Attacks are bound to X (side attack) and Z (spin attack), and with so many vehicles on the track they play quite a significant part - a carefully measured side attack can actually send a rival right off the track and into the zero points bracket for that race - so it's a good thing the handling is spot on, allowing you to leave driving to your reactions and strategise a little. As long as you don't take an unexpected leap and have to contend with steering back towards terra firma - floating and diving aren't as pronounced as they were in F-Zero X, but they can still prove vital.

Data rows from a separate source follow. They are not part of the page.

/-- Settles O48: every release of the handle goes with a change out of OPEN; only OPEN takes it. -/
theorem handleInvariantKept : Obligations.HandleInvariantKept := fun _ _ h hstep =>
  step_preserves HandleInv hstep h
    (hadvance := fun _ hu => hu) (hhost := fun _ _ _ hu => hu) (hlatch := fun _ _ hu => hu)
    (hport := fun _ _ _ hu => hu) (htick := fun _ hu => hu) (hcut := fun _ _ _ hu => hu)
    (hkill := fun _ hu => hu.killed) (hraise := fun _ e hu _ _ => hu.raise e)
    (hreset := fun _ _ => handleInv_of_not_held (by simp [State.resetBlock, resetStatus]) rfl)
    (hend := fun _ hu => hu.endRun) (heffect := fun i _ _ _ _ _ _ _ hu => hu.effect i)

/-! ### STOPPED and what goes with it (10_state R37, R39, R51, 60_exceptions R240) -/

/-- The fields of STATUS and EXIT alone decide the invariant. -/
theorem StopInv.congr {s t : State} (h : StopInv s) (hexit : t.exit = s.exit)
    (hphase : t.status.phase = s.status.phase) (herr : t.status.err = s.status.err)
    (hkilled : t.status.killed = s.status.killed)
    (hclass : t.status.faultClass = s.status.faultClass) : StopInv t := by
  unfold StopInv
  rwa [hexit, hphase, herr, hkilled, hclass]

/-- Outside STOPPED the invariant says that EXIT, ERR, KILLED and FAULTCLASS are clear. -/
theorem stopInv_iff_of_running {s : State} (hphase : s.status.phase ≠ .stopped) :
    StopInv s ↔ s.exit = none ∧ s.status.err = .none ∧ s.status.killed = false ∧
      s.status.faultClass = ErrCode.none.faultClass := by
  simp +contextual [StopInv, hphase]

/-- A change of phase between IDLE, CLOSED and OPEN. -/
theorem StopInv.enter {s t : State} {p : Phase} (h : StopInv s)
    (hphase : s.status.phase ≠ .stopped) (hp : p ≠ .stopped) (hexit : t.exit = s.exit)
    (hstatus : t.status = s.status.enter p) : StopInv t := by
  rw [stopInv_iff_of_running hphase] at h
  rw [stopInv_iff_of_running (by simpa [hstatus] using hp)]
  simpa [hexit, hstatus] using h

theorem StopInv.raise {s : State} (h : StopInv s) (hphase : s.status.phase ≠ .stopped)
    (e : ErrCode) : StopInv (s.raise e) := by
  obtain ⟨_, _, hkilled, _⟩ := (stopInv_iff_of_running hphase).mp h
  simp [StopInv, hkilled]

theorem StopInv.endRun {s : State} (h : StopInv s) (hphase : s.status.phase ≠ .stopped) :
    StopInv s.endRun := by
  obtain ⟨_, herr, hkilled, hclass⟩ := (stopInv_iff_of_running hphase).mp h
  simp [StopInv, herr, hkilled, hclass]

theorem StopInv.killed {s : State} (h : StopInv s) : StopInv s.killed := by
  rcases killed_cases s with ⟨_, hk⟩ | ⟨hphase, hk⟩ <;> rw [hk]
  · exact h
  · obtain ⟨_, herr, _, hclass⟩ := (stopInv_iff_of_running hphase).mp h
    simp [StopInv, herr, hclass]

theorem stopInv_resetBlock (s : State) : StopInv s.resetBlock :=
  (stopInv_iff_of_running (by simp [State.resetBlock, resetStatus])).mpr ⟨rfl, rfl, rfl, rfl⟩

theorem StopInv.effect {s : State} (h : StopInv s) (i : Instr) : StopInv (effect i s) := by
  refine effect_preserves StopInv i s h
    (hraise := fun _ e hu hphase _ => hu.raise hphase e)
    (hcfg := fun _ => h) (hdreg := fun _ _ hu => hu) (htxw := fun _ _ _ _ => h)
    (hdac := fun _ _ hu => hu) (hwait := fun _ _ _ => h) (hnow := h)
    (hsettle := fun _ _ hu => hu) (hopen := fun _ hphase => ?opened)
    (hwrite := fun p _ _ => ?wrote)
    (hread := fun p v hphase _ => ⟨StopInv.raise ?read (by simp [hphase]) _, fun _ => ?verified⟩)
    (hxfer := fun _ _ _ _ _ _ _ => h) (hclose := fun hphase => ?closed)
  case opened => exact h.enter (by rcases hphase with hp | hp <;> simp [hp]) (by simp) rfl rfl
  case wrote => exact h.congr rfl (by simp) (by simp) (by simp) (by simp)
  case read => exact h.congr (by simp) (by simp) (by simp) (by simp) (by simp)
  case verified => exact h.congr (by simp) (by simp) (by simp) (by simp) (by simp)
  case closed => exact h.enter (by simp [hphase]) (by simp) rfl rfl

/-- Settles O50: outside STOPPED all four are clear, and each way into STOPPED sets what it must. -/
theorem stopInvariantKept : Obligations.StopInvariantKept := fun _ _ h hstep =>
  step_preserves StopInv hstep h
    (hadvance := fun _ hu => hu) (hhost := fun _ _ _ hu => hu) (hlatch := fun _ _ hu => hu)
    (hport := fun _ _ _ hu => hu) (htick := fun _ hu => hu) (hcut := fun _ _ _ hu => hu)
    (hkill := fun _ hu => hu.killed) (hraise := fun _ e hu hphase _ => hu.raise hphase e)
    (hreset := fun _ _ => stopInv_resetBlock _) (hend := fun hphase hu => hu.endRun hphase)
    (heffect := fun i _ _ _ _ _ _ _ hu => hu.effect i)

/-! ### What the ST fields stand for (10_state R38) -/

@[simp] theorem wrote_accept_same (c : Ctrl) (cfg : LinkConfig) (p : Param) :
    (c.accept p (cfgParam cfg p)).wrote p = some (cfgParam cfg p) := by
  cases p <;> simp [Ctrl.accept, Ctrl.wrote, cfgParam]

theorem wrote_accept_other (c : Ctrl) {p q : Param} (v : Word) (h : q ≠ p) :
    (c.accept p v).wrote q = c.wrote q := by
  cases p <;> cases q <;> trivial

@[simp] theorem rb_setRb_same (s : State) (p : Param) (v : Word) :
    (s.setRb p v).rb p = some (readValue p v) := by
  cases p <;> rfl

theorem rb_setRb_other (s : State) {p q : Param} (v : Word) (h : q ≠ p) :
    (s.setRb p v).rb q = s.rb q := by
  cases p <;> cases q <;> trivial

@[simp] theorem rb_setSt (s : State) (p q : Param) (v : VerState) : (s.setSt p v).rb q = s.rb q :=
  rfl

/-- An ST field of 1 needs the accepted write only. -/
theorem stMeans_written (rb : Option Word) (v : Word) : StMeans .written (some v) rb v :=
  ⟨fun _ => rfl, nofun⟩

theorem stMeans_verified (v : Word) : StMeans .verified (some v) (some v) v :=
  ⟨fun _ => rfl, fun _ => rfl⟩

/-- With all three ST fields 0 there is nothing to stand for. -/
theorem verifyInv_of_cleared {s : State} (h : ∀ p, s.status.st p = .none) : VerifyInv s :=
  ⟨fun _ p => by rw [h p]; exact ⟨nofun, nofun⟩, fun _ => h⟩

theorem verifyInv_of_stopped {s : State} (h : s.status.phase = .stopped) : VerifyInv s := by
  simp [VerifyInv, h]

theorem verifyInv_iff_of_opened {s : State} (h : s.status.phase = .opened) : VerifyInv s ↔
    ∀ p, StMeans (s.status.st p) (s.ctrl.wrote p) (s.rb p) (cfgParam s.cfg p) := by
  simp [VerifyInv, h]

theorem VerifyInv.settle {s : State} (h : VerifyInv s) (a : Draw) : VerifyInv (s.settle a) := by
  refine ⟨fun hphase p => ?_, h.2⟩
  rw [settle_ctrl, settle_wrote]
  exact h.1 hphase p

theorem VerifyInv.killed {s : State} (h : VerifyInv s) : VerifyInv s.killed := by
  rcases killed_cases s with ⟨_, hk⟩ | ⟨_, hk⟩ <;> rw [hk]
  · exact h
  · exact verifyInv_of_stopped rfl

/-- An accepted write of the configured value is what ST = 1 stands for. -/
theorem VerifyInv.write {s : State} (h : VerifyInv s) (hphase : s.status.phase = .opened)
    (p : Param) (a : Draw) :
    VerifyInv { s.tick.setSt p .written with
      waiting := none, ctrl := (s.ctrl.settle a).accept p (cfgParam s.cfg p) } := by
  rw [verifyInv_iff_of_opened hphase] at h
  rw [verifyInv_iff_of_opened (by simp [hphase])]
  intro q
  by_cases hq : q = p
  · subst hq
    simpa using stMeans_written _ _
  · simp only [setSt_status, setSt_other _ _ hq, wrote_accept_other _ _ hq, settle_wrote]
    exact h q

/-- A read-back that gives the configured value is what ST = 2 stands for beyond ST = 1. -/
theorem VerifyInv.read {s : State} (h : VerifyInv s) (hphase : s.status.phase = .opened)
    {p : Param} {v : Word} (hwritten : (s.status.st p).wasWritten = true)
    (hv : readValue p v = cfgParam s.cfg p) :
    VerifyInv ((({ s.tick with waiting := none } : State).setRb p v).setSt p .verified) := by
  rw [verifyInv_iff_of_opened hphase] at h
  rw [verifyInv_iff_of_opened (by simp [hphase])]
  intro q
  by_cases hq : q = p
  · subst hq
    simpa [hv, (h q).1 hwritten] using stMeans_verified _
  · simp only [setSt_status, setRb_status, setSt_other _ _ hq, rb_setSt, rb_setRb_other _ _ hq,
      setSt_ctrl, setRb_ctrl, setSt_cfg, setRb_cfg]
    exact h q

theorem VerifyInv.effect {s : State} (h : VerifyInv s) (i : Instr) : VerifyInv (effect i s) :=
  effect_preserves VerifyInv i s h
    (hraise := fun _ _ _ _ _ => verifyInv_of_stopped rfl)
    (hcfg := fun hphase => verifyInv_of_cleared (h.2 (.inl hphase)))
    (hdreg := fun _ _ hu => hu) (htxw := fun _ _ _ _ => h) (hdac := fun _ _ hu => hu)
    (hwait := fun _ _ _ => h) (hnow := h) (hsettle := fun _ a hu => hu.settle a)
    (hopen := fun _ _ => verifyInv_of_cleared (enter_st _ _))
    (hwrite := fun p a hphase => h.write hphase p a)
    (hread := fun _ _ hphase hwritten =>
      ⟨verifyInv_of_stopped rfl, fun hv => h.read hphase hwritten hv⟩)
    (hxfer := fun _ _ _ _ _ _ _ => h)
    (hclose := fun _ => verifyInv_of_cleared (enter_st _ _))

/-- Settles O51: only an accepted write or an equal read-back raises an ST field, and a change of
phase clears all three or stops the block. -/
theorem verificationInvariantKept : Obligations.VerificationInvariantKept := fun _ _ h hstep =>
  step_preserves VerifyInv hstep h
    (hadvance := fun _ hu => hu) (hhost := fun _ _ _ hu => hu) (hlatch := fun _ _ hu => hu)
    (hport := fun _ _ _ hu => hu) (htick := fun _ hu => hu)
    (hcut := fun _ _ hphase hu => verifyInv_of_cleared (hu.2 (.inl hphase)))
    (hkill := fun _ hu => hu.killed) (hraise := fun _ _ _ _ _ => verifyInv_of_stopped rfl)
    (hreset := fun _ _ => verifyInv_of_cleared fun p => by cases p <;> rfl)
    (hend := fun _ _ => verifyInv_of_stopped rfl) (heffect := fun i _ _ _ _ _ _ _ hu => hu.effect i)

/-! ### The configuration is locked (10_state R24) -/

/-- The CFG_* registers are as given, and the block is out of IDLE. -/
def CfgLocked (c : LinkConfig) (s : State) : Prop := s.cfg = c ∧ s.status.phase ≠ .idle

theorem CfgLocked.congr {c : LinkConfig} {s t : State} (h : CfgLocked c s) (hcfg : t.cfg = s.cfg)
    (hphase : t.status.phase = s.status.phase ∨ t.status.phase ≠ .idle) : CfgLocked c t :=
  ⟨hcfg.trans h.1, hphase.elim (fun hp => hp ▸ h.2) id⟩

In short then, F-Zero GX handles just as you would expect, with racers turning sharply (or at least as sharply as your own custom stats dictate), rendering the negotiation of right-angled turns and the avoidance of drag strips tricky but fair. It's not too different, and it's not too much the same. It definitely requires relearning, which is the important thing.
Gone in 60 milliseconds
We have a feeling that few will argue that F-Zero GX is tremendous fun, and it's the sort of game that the GameCube desperately needs. Sega's Amusement Vision chaps really knows what it's doing with this series, which retains its incredible sense of speed and feverish excitement. F-Zero X or even just plain old F-Zero fans will embrace the familiar feel and distinctive new challenges, and we honestly can't find much to fault it for after 15 hours' play. That's not to say we won't turn up some issues when we can read the text and work out more of what's going on, but at this stage it's on a collision course with brilliance at 2000kph.
We just can't wait for the US version so we can really appreciate it.